Selective genotyping is particularly attractive for applications in which the objective is to screen a large sample of potential donors for large-effect alleles, rather than to try to detect many small-effect QTL, or when it is desirable to detect QTL alleles from a donor with effects across a range of backgrounds. Resources that might otherwise be used to conduct both phenotyping and genotyping in one experimental population in a conventional mapping experiment could be reallocated to selective genotyping in several populations. This opens up the possibility of assaying a wide range of germplasm sources for useful QTL alleles. With increasing availability of highly multiplexed and array-based genotyping technologies, consideration can now be given to routine high-density genotyping of small numbers of selected lines from the extremes of breeding populations, providing opportunities to detect QTL with moderate to large effects on traits of particular interest. If progeny with both low and high phenotypic values have been retained, then a bidirectional approach will be preferable to a unidirectional one. In cases where only the superior progeny have been retained, there is still scope for QTL detection via unidirectional selective genotyping, but with a greater risk of both Type I and Type II error.

It is important to note, however, that selective genotyping is limited in its applicability to multiple uncorrelated traits (Lebowitz et al. 1987; Tenesa et al. 2005; Ronin et al. 1998). If selective genotyping is applied on lines selected for more than one trait from breeding populations, detected QTL must be considered to influence a composite trait with adaptive or commercial value.

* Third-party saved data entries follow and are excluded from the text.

/-- What has a vector of `w`-bit elements with the poison of its words and the flags of its element operations:
element `j` is `e j` (R251, R254, R156). -/
structure ElemsAre (w : Nat) (e : Nat → Nat × Bool × Flags) (x : VReg) (p : BitVec 8) (f : Flags) : Prop where
  val : ∀ j < 512 / w, elem w x j = (e j).1 % 2 ^ w
  poison : ∀ n < 8, p.getLsbD n = true ↔ ∃ j < 512 / w, (e j).2.1 = true ∧ w * j / 64 = n
  flags : ∀ n < 5, f.getLsbD n = true ↔ ∃ j < 512 / w, (e j).2.2.getLsbD n = true

/-! Local stores -/

/-- The issuing party has touched byte ranges of its local store (R88). -/
def touched (s : State) (l : List (Nat × Nat)) : State :=
  l.foldl (fun s x => s.guardTouch s.cur.core s.cur.pos x.1 x.2) s

/-- The issuing party has stored bytes to its local store, one range after another (R87, R283). -/
def stored (s : State) (l : List (Nat × List PByte)) : State :=
  l.foldl (fun s x => (s.guardTouch s.cur.core s.cur.pos x.1 x.2.length).lsStore s.cur.core x.1 x.2) s

/-- The instruction answers the state in which it has retired with effects `l` from `b`, a state that differs from `s`
in what the instruction has done besides. -/
def RetiresFrom (i : Instr) (s b : State) (u : Use) (l : List Eff) : Prop :=
  ∃ t, exec i s = .next t ∧ Settled b t u l

/-! What a party that stays at its instruction leaves -/

/-- What a party has changed lies in itself: outside it only channel words, and the trace records of its core with
the count of those that its die has lost (R401, R404). -/
structure Confined (c p : Nat) (s t : State) : Prop where
  rest : { t with cores := s.cores, dies := s.dies } = s
  dies : ∀ d, ({ t.die d with trace := (s.die d).trace } : Die) = s.die d
  cores : ∀ e, e ≠ c → ({ t.core e with chans := (s.core e).chans } : Core) = s.core e
  core : ({ t.core c with
      strands := (s.core c).strands, porter := (s.core c).porter, chans := (s.core c).chans
      stamps := (s.core c).stamps, stampLost := (s.core c).stampLost } : Core) = s.core c
  strands : ∀ q, q ≠ p → t.strand c q = s.strand c q
  porter : p ≠ 6 → ({ t.porter c with queue := (s.porter c).queue } : Porter) = s.porter c

/-- The run state of a party (R40). -/
def stOf (s : State) (c p : Nat) : RunState := if p = 6 then (s.porter c).st else (s.strand c p).st

/-- A party has left the rotation and waits; its registers stand (R43). What its instruction holds of its channels is
noted with it (R325). -/
structure Parked (c p : Nat) (s t : State) (st : RunState) (w : Wait) : Prop where
  own : Confined c p s t
  strand : p ≠ 6 → ({ t.strand c p with
      st := (s.strand c p).st, wait := (s.strand c p).wait
      holdSrc := (s.strand c p).holdSrc, holdDst := (s.strand c p).holdDst } : Strand) = s.strand c p
  porter : t.porter c = if p = 6 then { s.porter c with st := st, wait := w } else s.porter c
  st : stOf t c p = st
  wait : t.waitOf c p = w
  chans : ∀ e q, mapGet [] (t.core e).chans q = mapGet [] (s.core e).chans q

/-- The instruction answers a state in which its party waits at it. -/
def Waits (i : Instr) (s : State) (st : RunState) (w : Wait) : Prop :=
  ∃ t, exec i s = .next t ∧ Parked s.cur.core s.cur.pos s t st w

/-- A long operation: the party leaves the rotation with effects `l` held, which LONG_LATENCY_RESULT writes (R43). -/
def Holds (i : Instr) (s : State) (u : Use) (l : List Eff) : Prop :=
  ∃ t, exec i s = .next t ∧ Parked s.cur.core s.cur.pos (s.takeSrcs u) t .waitMem (.result l)

/-! Traps -/

/-- The fields of fault word 0 (R163). -/
structure Fault0 (w : Word) (gti : BitVec 32) (seq upper imp : Bool) (sub cause : Nat) : Prop where
  gti : w.extractLsb' 32 32 = gti
  zero : w.extractLsb' 19 13 = 0
  seq : w.getLsbD 18 = seq
  upper : w.getLsbD 17 = upper
  imp : w.getLsbD 16 = imp
  sub : (w.extractLsb' 8 8).toNat = sub % 256
  cause : (w.extractLsb' 0 8).toNat = cause % 256

/-- A strand has taken a trap: it stands TRAPPED at its instruction with the fault record, its registers as they
were, and its keeper entry stands last in the porter's queue (R161, R163). -/
structure Trapped (c p : Nat) (s t : State) (i : TrapInfo) : Prop where
  own : Confined c p s t
  strand : ({ t.strand c p with
      st := (s.strand c p).st, wait := (s.strand c p).wait, op := (s.strand c p).op
      fault := (s.strand c p).fault } : Strand) = s.strand c p
  st : (t.strand c p).st = .trapped
  wait : (t.strand c p).wait = .none
  op : (t.strand c p).op = none
  fd0 : Fault0 (t.strand c p).fault.fd0 (s.strand c p).gti false i.upper (impCause i.cause) i.sub i.cause
  fd1 : (t.strand c p).fault.fd1.toNat = locWord c p % 2 ^ 40 * 2 ^ 24 + (s.strand c p).regs.pc.toNat
  fd2 : (t.strand c p).fault.fd2 = BitVec.ofNat 64 i.addr
  fd3 : (t.strand c p).fault.fd3 = BitVec.ofNat 64 i.info
  queue : (t.porter c).queue = (s.porter c).queue ++ [.trap p]
  chans : ∀ e q, mapGet [] (t.core e).chans q = mapGet [] (s.core e).chans q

In practice, a QTL detection strategy based on selective genotyping might initially apply selection at an intensity appropriate to detect QTL of a certain effect size, given the density of available markers that could be economically assayed on an individual lines. For example, if the aim was to have 80% power to detect QTL explaining 10% or more of the phenotypic variation in a population of 500 lines, and markers were available at 10-cM intervals, 25 lines from each tail of the phenotypic distribution could be genotyped. Subsequently, if significant associations were detected in one or more chromosome regions, markers in those regions could be genotyped across the entire population, for validation purposes and fine-mapping.